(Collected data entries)
******

-- ==== Sys2Proof/Machine/Paths.lean ====
section
/-!
DEFINITION. RF paths: the enable and shutdown sequences, faults and mutes, renormalisation, gain and cancellation loops, element swaps (R189, R190, R235 … R260, R294, R567).
-/
namespace Sys2Proof.Machine

/-- PAGE_STAT.STATE of PATH_pp (R250). -/
def Device.pathState (d : Device) (p : Nat) : Nat := d.get (fPsState (0x40 + p))

/-- Set PAGE_STAT.STATE of PATH_pp. -/
def Device.pathGo (d : Device) (p st : Nat) : Device := d.put (fPsState (0x40 + p)) st

/-- Are the path's converters and driver powered: from POWERING until POWERING_DOWN ends (R254)? -/
def Device.pathPowered (d : Device) (p : Nat) : Bool := decide (2 ≤ d.pathState p)

/-- Must a join or drain wait for a boundary: is a carrier in SETTLE or ON (R251)? -/
def Device.mustWait (d : Device) : Bool := (List.range 4).any (fun c => d.carState c = 5 || d.carState c = 6)

/-! ### Mutes and renormalisation (R189, R190) -/

/-- Take path `p` out of one set: its weight becomes 0 and its magnitude counts as lost. -/
def Device.dropWeight (d : Device) (set p : Nat) : Device :=
  let m := magFx (d.weight set p)
  let n := set % 16
  (d.setWeight set p 0).modStream n (fun s =>
    if set < 16 then { s with lostTx := s.lostTx + m, pend := s.pend.map (fun t => { t with w := t.w.set p 0, lost := t.lost + magFx (t.w.getD p 0) }) }
    else if set < 32 then { s with lostA := s.lostA + m, pendA := s.pendA.map (fun t => (t.1, t.2.set p 0)) }
    else { s with lostB := s.lostB + m, pendB := s.pendB.map (fun t => (t.1, t.2.set p 0)) })

/-- The path's weights become 0 in every stream and set and its MUTED bit is set. -/
def Device.dropPath (d : Device) (p : Nat) : Device := (d.forAll (List.range 48) (fun d set => d.dropWeight set p)).setMuted p true

/-- A receive weight scaled by S, limited to magnitude 1 (R190). -/
def scaleRx (s : Int) (w : Word) : Word :=
  let i := fxMul (fxOf (wI w)) s
  let q := fxMul (fxOf (wQ w)) s
  let m := fxSqrt (fxMul i i + fxMul q q)
  if fxOf 32768 < m then roundWeight ⟨fxDiv (i * 32768) m, fxDiv (q * 32768) m⟩ else roundWeight ⟨i, q⟩

/-- Renormalise one receive set. -/
def Device.renormRx (d : Device) (n : Nat) (b : Bool) : Device :=
  let set := (if b then 32 else 16) + n
  let lost := if b then (d.stream n).lostB else (d.stream n).lostA
  let ws := d.weights set
  let now := magSum ws
  if lost = 0 ∨ now = 0 then d
  else (d.setWeights set (ws.map (scaleRx (fxDiv (now + lost) now)))).modStream n (fun s =>
    if b then { s with lostB := 0 } else { s with lostA := 0 })

/-- Renormalise every weight set (R190); the transmit scaling of a session that is OFF waits for its start. -/
def Device.renormalise (d : Device) : Device :=
  let d := d.forAll (List.range 16) (fun d n =>
    let d := (d.renormRx n false).renormRx n true
    if !d.sesEnabled n then d
    else (d.setWeights n (d.renormTx n)).modStream n (fun s => { s with lostTx := 0 }))
  (d.put fBfStatRenormPending 0).groupsStale.reglChanged

/-- The renormalisation after a mute waits for the next boundary (R189). -/
def Device.awaitRenorm (d : Device) : Device := (d.put fBfStatRenormPending 1).await .renorm

/-- The path no longer contributes to the figures (R238). -/
def Device.endContribution (d : Device) (p : Nat) : Device :=
  let d := (((d.put (fPathTxpwrNowLevel p) 0x80).put (fPathTxpwrNowPending p) 0).put (fPathTxpwrNowZero p) 0).put (fPathTxpwrNowCells p) 0
  d.modPath p (fun s => { s with pend := none, joined := false, gainPend := none })

/-- Waiting changes of one path: a mute or shutdown discards them (R272). -/
def Change.ofPath (p : Nat) : Change → Bool
  | .join q | .drain q | .level q | .dpdEn q | .gain q | .cancEn q => q = p
  | .dpdSet q _ _ => q = p
  | .canc q _ _ _ => q = p
  | .backoff (some q) => q = p
  | _ => false

/-- Discard what waits for path `p`, also its part of accepted calibration corrections (R272). -/
def Device.dropPathWaits (d : Device) (p : Nat) : Device :=
  let d := d.dropWaits (Change.ofPath p)
  let keep (l : List CalWord) : List CalWord := l.filter (fun w => w.path != some p)
  let cut : Change → Change
    | .rxCal a ws => .rxCal a (keep ws)
    | .txCal a ws => .txCal a (keep ws)
    | c => c
  let d := { d with cal := { d.cal with waits := d.cal.waits.map (fun (w : Waiting) => ({ w with change := cut w.change } : Waiting)) } }
  (d.put (fPathDpdStatPending p) 0).put (fPathGainUpPending p) 0

/-- Path `p` stops at once, without a ramp: drive, tones and channel outputs to zero, weights to 0, renormalisation at the next boundary. -/
def Device.cutPath (d : Device) (p : Nat) : Device :=
  let had := !d.mutedPath p
  let d := ((d.dropPathWaits p).dropPath p).endContribution p
  (d.when had Device.awaitRenorm).groupsStale.reglChanged

/-! ### Joining and draining (R251, R252) -/

/-- CELLS in use for the level in effect: at most 20, and no more than the path has working. -/
def Device.showCells (d : Device) (p : Nat) : Device := d.put (fPathTxpwrNowCells p) (min 20 (d.path p).cells)

/-- The level in effect of a path, −81 for a drive held at zero (R229, R238). -/
def Device.setLevel (d : Device) (p : Nat) (l : Int) : Device :=
  let d := (d.putS (fPathTxpwrNowLevel p) (max l (-80))).putB (fPathTxpwrNowZero p) (decide (l < -80))
  ((d.put (fPathTxpwrNowPending p) 0).modPath p (fun s => { s with pend := none })).showCells p

/-- Steered sets are recomputed to include a path that joins; transmit weights of an assigned stream ask for admission (R251). -/
def Device.rejoinStream (d : Device) (p n : Nat) : Device :=
  let d := d.resteerRx n
  let s := d.stream n
  match s.tx with
  | .table => d
  | .boresight =>
    let w := (d.weights n).set p (resetWeight 0)
    if s.assigned then (d.admitTx n .boresight w false s.az s.el).2 else d.setWeights n w
  | .toward az el =>
    if s.assigned then (d.askSteered n s.az s.el).2
    else
      let (w, nulled) := d.txSteer n az el
      (d.setWeights n w).putB (fBfStreamNulled n) nulled

/-- The join of path `p`: its bit in MUTED clears, its level is computed, its settings take effect and the ramp begins. -/
def Device.joinPath (d : Device) (p : Nat) : Device :=
  let d := (d.modPath p (fun s => { s with joined := true, cancEn := d.on (fPathCfgCancEn p), dpdEn := d.on (fPathCfgDpdEn p) })).setMuted p false
  let (l, d) := d.levelTake p
  let d := d.setLevel p l
  let d := (d.putB (fPathDpdStatActive p) ((d.path p).dpdKept && (d.path p).dpdEn))
  let d := d.when (!d.on (fPathCfgAgc p)) (fun d => d.put (fPathGainStep p) (d.get (fPathCfgGainFixed p)))
  let d := d.forAll (List.range 16) (fun d n => d.rejoinStream p n)
  d.groupsStale.reglChanged

/-- JOINING begins: the join proceeds at once where no carrier is in SETTLE or ON, else it waits for a boundary. -/
def Device.pathJoin (d : Device) (p : Nat) : Device :=
  let d := d.pathGo p 5
  if d.mustWait then d.await (.join p) else d.joinPath p

/-- The drain boundary of path `p`: weights to 0, renormalised at once, and the ramp down begins. -/
def Device.drainPath (d : Device) (p : Nat) : Device :=
  (((((d.dropPathWaits p).dropPath p).endContribution p).renormalise).dropWaits (fun c => c = .renorm)).pathGo p 9

/-- DRAINING begins. -/
def Device.pathDrain (d : Device) (p : Nat) : Device :=
  let d := d.pathGo p 8
  if d.mustWait then d.await (.drain p) else d.drainPath p

/-- POWERING_DOWN begins. -/
def Device.pathPowerDown (d : Device) (p : Nat) : Device := (d.dropPathWaits p).pathGo p 10

/-! ### Enable and shutdown -/

/-- EN = 1 applied to a path in OFF: it queues for power (R251). -/
def Device.pathStart (d : Device) (p : Nat) : Device :=
  { (d.put (fPsBusy (0x40 + p)) 1).pathGo p 1 with pathQueue := d.pathQueue ++ [p] }

/-- PATH_QUEUE_LEAVE: fewer than 8 paths are POWERING and the path at the front of the queue starts (R251, R255). -/
def pathQueueLeave (d : Device) : Device :=
  match d.pathQueue with
  | [] => d
  | p :: t =>
    if ((List.range 64).filter (fun q => d.pathState q = 2)).length < 8 then
      { (d.put (fPathFaultCause p) 0).pathGo p 2 with pathQueue := t }
    else d

/-- Is the path's shutdown under way? -/
def Device.pathStopping (d : Device) (p : Nat) : Bool := d.on (fPsShuttingDown (0x40 + p))

/-- POWERING_END. -/
def poweringEnd (p : Nat) (d : Device) : Device :=
  if d.pathState p != 2 then d else if d.pathStopping p then d.pathPowerDown p else d.pathGo p 3

/-- RESTORING_END: the kept DPD set and its record are back (R251, R284). -/
def restoringEnd (p : Nat) (d : Device) : Device :=
  if d.pathState p != 3 then d
  else
    let s := d.path p
    let d := ((d.put (fPathDpdStatTemp p) s.dpdTemp).put (fPathDpdStatGen p) s.dpdGen).showSpares p
    if d.pathStopping p then d.pathPowerDown p else d.pathGo p 4

/-- Record path faults (R254). -/
def Device.faultRecord (d : Device) (p : Nat) (causes : BitVec 7) : Device :=
  ((d.put (fPathFaultCause p) ((d.get (fPathFaultCause p)) ||| causes.toNat)).count (fPathFaultCount p)).irq (0x40 + p) 0

/-- A fault in CHECKING refuses the enable (R254). -/
def Device.pathRefuse (d : Device) (p : Nat) (causes : BitVec 7) : Device :=
  let d := d.faultRecord p causes
  let d := ((d.put (fPcEn (0x40 + p)) 0).put (fPsBusy (0x40 + p)) 0).put (fPsShuttingDown (0x40 + p)) 1
  let d := { d with mirror := storePut resetWord d.mirror (pageCtrl (0x40 + p)) (d.rd (pageCtrl (0x40 + p))) }
  d.pathPowerDown p

/-- CHECKING_END: the self-test has measured the idle floor and passed or failed (R251). -/
def checkingEnd (p : Nat) (nf : BitVec 16) (ok : Bool) (d : Device) : Device :=
  if d.pathState p != 4 then d
  else
    let d := d.wr (pathIdleNf p) (nf.setWidth 32)
    if !ok then (if d.pathStopping p then (d.faultRecord p 0x40).pathPowerDown p else d.pathRefuse p 0x40)
    else if d.pathStopping p then d.pathPowerDown p
    else d.pathJoin p

/-- JOIN_RAMP_END: the path is ON. -/
def joinRampEnd (p : Nat) (d : Device) : Device :=
  if d.pathState p = 5 && (d.path p).joined then (d.put (fPsBusy (0x40 + p)) 0).pathGo p 6 else d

******

◆ ABOUT THIS EXERCISE
Scan the entries for the string "fPathTxpwrNowPending" and report only how many lines contain it.

◆ RESULT FOR THIS EXERCISE
2